Provided entries Start Marker

theorem reefStop_facts (w : State) : (reefStop w).power = w.power ∧ (reefStop w).boot =
    { w.boot with act := 0, dataPath := false, okAt := none } ∧
    (reefStop w).deck.st = .failed ∧ (reefStop w).nodeOk = false ∧ (reefStop w).mkt.tabs = [] := by
  unfold reefStop
  dsimp only
  have ha : (actAbandon w).power = w.power ∧ (actAbandon w).boot = { w.boot with act := 0 } := by
    unfold actAbandon
    split
    · rename_i h; exact ⟨rfl, by rw [← h]⟩
    · unfold botEnd; exact ⟨by rw [raise_power]; rfl, by rw [raise_boot]; rfl⟩
  have h1 : (shroudChange 1 false (shroudChange 0 false (forUpTo 64 portOff (actAbandon w)))).power = w.power ∧ (shroudChange 1 false (shroudChange 0 false (forUpTo 64 portOff (actAbandon w)))).boot = { w.boot with act := 0 } := by
    have hp : ∀ u : State, (forUpTo 64 portOff u).power = u.power ∧ (forUpTo 64 portOff u).boot = u.boot := fun u =>
      ⟨foldl_keep (fun v : State => v.power) _ _ _ (fun v k => (portOff_within k v (Within.refl v) (List.Subset.refl _)).of .power),
       foldl_keep (fun v : State => v.boot) _ _ _ (fun v k => (portOff_within k v (Within.refl v) (List.Subset.refl _)).of .boot)⟩
    constructor
    · rw [(shroudChange_within 1 false _ (Within.refl _) (List.Subset.refl _)).of .power, (shroudChange_within 0 false _ (Within.refl _) (List.Subset.refl _)).of .power, (hp _).1, ha.1]
    · rw [(shroudChange_within 1 false _ (Within.refl _) (List.Subset.refl _)).of .boot, (shroudChange_within 0 false _ (Within.refl _) (List.Subset.refl _)).of .boot, (hp _).2, ha.2]
  generalize shroudChange 1 false (shroudChange 0 false (forUpTo 64 portOff (actAbandon w))) = s1 at *
  have hr : (ribLose s1).power = s1.power ∧ (ribLose s1).boot = s1.boot := 
    ⟨(ribLose_within s1 (Within.refl s1) (List.Subset.refl _)).of .power, (ribLose_within s1 (Within.refl s1) (List.Subset.refl _)).of .boot⟩
  rw [← hr.1, ← hr.2] at h1
  generalize ribLose s1 = s1 at *
  have h2 : ∀ u : State, (hostReset u).power = u.power ∧ (hostReset u).boot = u.boot ∧ (hostReset u).mkt = u.mkt := fun u =>
    ⟨(hostReset_within u (Within.refl u) (List.Subset.refl _)).of .power, (hostReset_within u (Within.refl u) (List.Subset.refl _)).of .boot, (hostReset_within u (Within.refl u) (List.Subset.refl _)).of .mkt⟩
  have hx : ∃ z : State, z = hostReset { s1 with boot := { s1.boot with dataPath := false }, ing := { s1.ing with fifo := [], handoff := [] }, mkt := { s1.mkt with tabs := [], early := [] }, nest := { s1.nest with stopped := true } } ∧ z.power = w.power ∧ z.boot = { w.boot with act := 0, dataPath := false } ∧ z.mkt.tabs = [] := by
    refine ⟨_, rfl, ?_, ?_, ?_⟩
    · rw [(h2 _).1]; exact h1.1
    · rw [(h2 _).2.1]; dsimp only; rw [h1.2]
    · rw [(h2 _).2.2]
  obtain ⟨z, hz, z1, z2, z3⟩ := hx
  rw [← hz]
  have h4 : ∀ u : State, (cycNoRef u).power = u.power ∧ (cycNoRef u).boot = u.boot ∧ (cycNoRef u).mkt = u.mkt := fun u =>
    ⟨(cycNoRef_within u (Within.refl u) (List.Subset.refl _)).of .power, (cycNoRef_within u (Within.refl u) (List.Subset.refl _)).of .boot, (cycNoRef_within u (Within.refl u) (List.Subset.refl _)).of .mkt⟩
  have hy : ∃ y : State, y = cycNoRef { deckReset z with deck := { (deckReset z).deck with st := .failed } } ∧ y.power = w.power ∧ y.boot = { w.boot with act := 0, dataPath := false } ∧ y.mkt.tabs = [] ∧ y.deck.st = .failed := by
    refine ⟨_, rfl, ?_, ?_, ?_, ?_⟩
    · rw [(h4 _).1]; exact z1
    · rw [(h4 _).2.1]; exact z2
    · rw [(h4 _).2.2]; exact z3
    · rw [cycNoRef_deckState]
  obtain ⟨y, hy, y1, y2, y3, y4⟩ := hy
  rw [← hy]
  have hm : ∀ x : State, (x = y ∨ x = mastTo .holdover y) → x.power = w.power ∧ x.boot = { w.boot with act := 0, dataPath := false } ∧ x.mkt.tabs = [] ∧ x.deck.st = .failed := by
    intro x hx
    rcases hx with rfl | rfl
    · exact ⟨y1, y2, y3, y4⟩
    · rw [(mastTo_within _ y (Within.refl y) (List.Subset.refl _)).of .power, (mastTo_within _ y (Within.refl y) (List.Subset.refl _)).of .boot, (mastTo_within _ y (Within.refl y) (List.Subset.refl _)).of .mkt, mastTo_deckState]
      exact ⟨y1, y2, y3, y4⟩
  have hfin : ∀ x : State, (x = y ∨ x = mastTo .holdover y) → (updateNodeOk x).power = w.power ∧ (updateNodeOk x).boot = { w.boot with act := 0, dataPath := false, okAt := none } ∧
      (updateNodeOk x).deck.st = .failed ∧ (updateNodeOk x).nodeOk = false ∧ (updateNodeOk x).mkt.tabs = [] := by
    intro x hx
    obtain ⟨a, b, c, d⟩ := hm x hx
    have hn : nodeOkHolds x = false := by
      unfold nodeOkHolds
      rw [d]; simp
    rw [(updateNodeOk_within x (Within.refl x) (List.Subset.refl _)).of .power, updNode_boot, (updateNodeOk_within x (Within.refl x) (List.Subset.refl _)).of .mkt, updateNodeOk_deckState, hn, b]
    exact ⟨a, rfl, d, updateNodeOk_false _ hn, c⟩
  split
  · exact hfin _ (Or.inr rfl)
  · exact hfin _ (Or.inl rfl)

theorem flushNil_boot (s : State) : (flushRun [] [] s).boot = s.boot := by
  unfold flushRun
  dsimp only [List.foldl, relocate]
  have hl : ∀ r u, (logWrite r u).boot = u.boot := fun r u => (logWrite_within r u (Within.refl u) (List.Subset.refl _)).of .boot
  have hm : ∀ rs u, (mirrorRecords rs u).boot = u.boot := fun rs u => (mirrorRecords_within rs u (Within.refl u) (List.Subset.refl _)).of .boot
  have hf : ∀ (rs : List LRec) (u : State), (rs.foldl (fun t r => logWrite r t) u).boot = u.boot := fun rs u => foldl_keep (fun v : State => v.boot) _ rs u (fun v r => hl r v)
  split
  · rfl
  · split
    · rfl
    · have hc : ∀ u, (controlRecord u).boot = u.boot := fun u => (controlRecord_within u (Within.refl u) (List.Subset.refl _)).of .boot
      rw [raise_boot, hm, hc]
      split
      · rw [hl]; exact hf _ _
      · exact hf _ _

theorem reefFlush_boot (s : State) : (reefFlush s).boot = s.boot := by
  unfold reefFlush
  rw [(trackWrite_within _ (Within.refl _) (List.Subset.refl _)).of .boot, flushNil_boot]
  split <;> rfl

theorem reefEnter_facts (why : Nat) (s : State) : (reefEnter why s).power = { s.power with st := .reefed, why := why, hot := 0 } ∧
    (reefEnter why s).boot = { s.boot with act := 0, dataPath := false, okAt := none } ∧
    (reefEnter why s).deck.st = .failed ∧ (reefEnter why s).nodeOk = false ∧ (reefEnter why s).mkt.tabs = [] := by
  unfold reefEnter
  dsimp only
  obtain ⟨a, b, c, d, e⟩ := reefStop_facts (reefFlush (capReef (energyReef (if why = reefTHERMAL then logEvent srcPWR 5 6 0#32 [] (logEvent srcPWR 1 5 (wordOf why) [] (raise PWR_INT 0 (setPower (fun p => { p with st := .reefed, why := why, hot := 0 }) s))) else logEvent srcPWR 1 5 (wordOf why) [] (raise PWR_INT 0 (setPower (fun p => { p with st := .reefed, why := why, hot := 0 }) s))))))
  have hw : ∀ v : State, (v = logEvent srcPWR 1 5 (wordOf why) [] (raise PWR_INT 0 (setPower (fun p => { p with st := .reefed, why := why, hot := 0 }) s)) ∨ v = logEvent srcPWR 5 6 0#32 [] (logEvent srcPWR 1 5 (wordOf why) [] (raise PWR_INT 0 (setPower (fun p => { p with st := .reefed, why := why, hot := 0 }) s)))) →
      (reefFlush (capReef (energyReef v))).power = { s.power with st := .reefed, why := why, hot := 0 } ∧ (reefFlush (capReef (energyReef v))).boot = s.boot := by
    intro v hv
    rw [(reefFlush_within _ (Within.refl _) (List.Subset.refl _)).of .power, (capReef_within _ (Within.refl _) (List.Subset.refl _)).of .power, (energyReef_within _ (Within.refl _) (List.Subset.refl _)).of .power,
      reefFlush_boot, (capReef_within _ (Within.refl _) (List.Subset.refl _)).of .boot, (energyReef_within _ (Within.refl _) (List.Subset.refl _)).of .boot]
    rcases hv with rfl | rfl
    · rw [logEvent_power, raise_power, logEvent_boot, raise_boot]; exact ⟨rfl, rfl⟩
    · rw [logEvent_power, logEvent_power, raise_power, logEvent_boot, logEvent_boot, raise_boot]; exact ⟨rfl, rfl⟩
  have hv : (reefFlush (capReef (energyReef (if why = reefTHERMAL then logEvent srcPWR 5 6 0#32 [] (logEvent srcPWR 1 5 (wordOf why) [] (raise PWR_INT 0 (setPower (fun p => { p with st := .reefed, why := why, hot := 0 }) s))) else logEvent srcPWR 1 5 (wordOf why) [] (raise PWR_INT 0 (setPower (fun p => { p with st := .reefed, why := why, hot := 0 }) s)))))).power = { s.power with st := .reefed, why := why, hot := 0 } ∧
      (reefFlush (capReef (energyReef (if why = reefTHERMAL then logEvent srcPWR 5 6 0#32 [] (logEvent srcPWR 1 5 (wordOf why) [] (raise PWR_INT 0 (setPower (fun p => { p with st := .reefed, why := why, hot := 0 }) s))) else logEvent srcPWR 1 5 (wordOf why) [] (raise PWR_INT 0 (setPower (fun p => { p with st := .reefed, why := why, hot := 0 }) s)))))).boot = s.boot := by
    split
    · exact hw _ (Or.inr rfl)
    · exact hw _ (Or.inl rfl)
  rw [hv.1] at a
  rw [hv.2] at b
  exact ⟨a, b, c, d, e⟩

Provided entries End Marker

When the line containing "rw [raise_boot]; rfl⟩" is reached, include it and stop. Until then, output each line of the entries exactly as given, starting from the first.

theorem reefStop_facts (w : State) : (reefStop w).power = w.power ∧ (reefStop w).boot =
    { w.boot with act := 0, dataPath := false, okAt := none } ∧
    (reefStop w).deck.st = .failed ∧ (reefStop w).nodeOk = false ∧ (reefStop w).mkt.tabs = [] := by
  unfold reefStop
  dsimp only
  have ha : (actAbandon w).power = w.power ∧ (actAbandon w).boot = { w.boot with act := 0 } := by
    unfold actAbandon
    split
    · rename_i h; exact ⟨rfl, by rw [← h]⟩
    · unfold botEnd; exact ⟨by rw [raise_power]; rfl, by rw [raise_boot]; rfl⟩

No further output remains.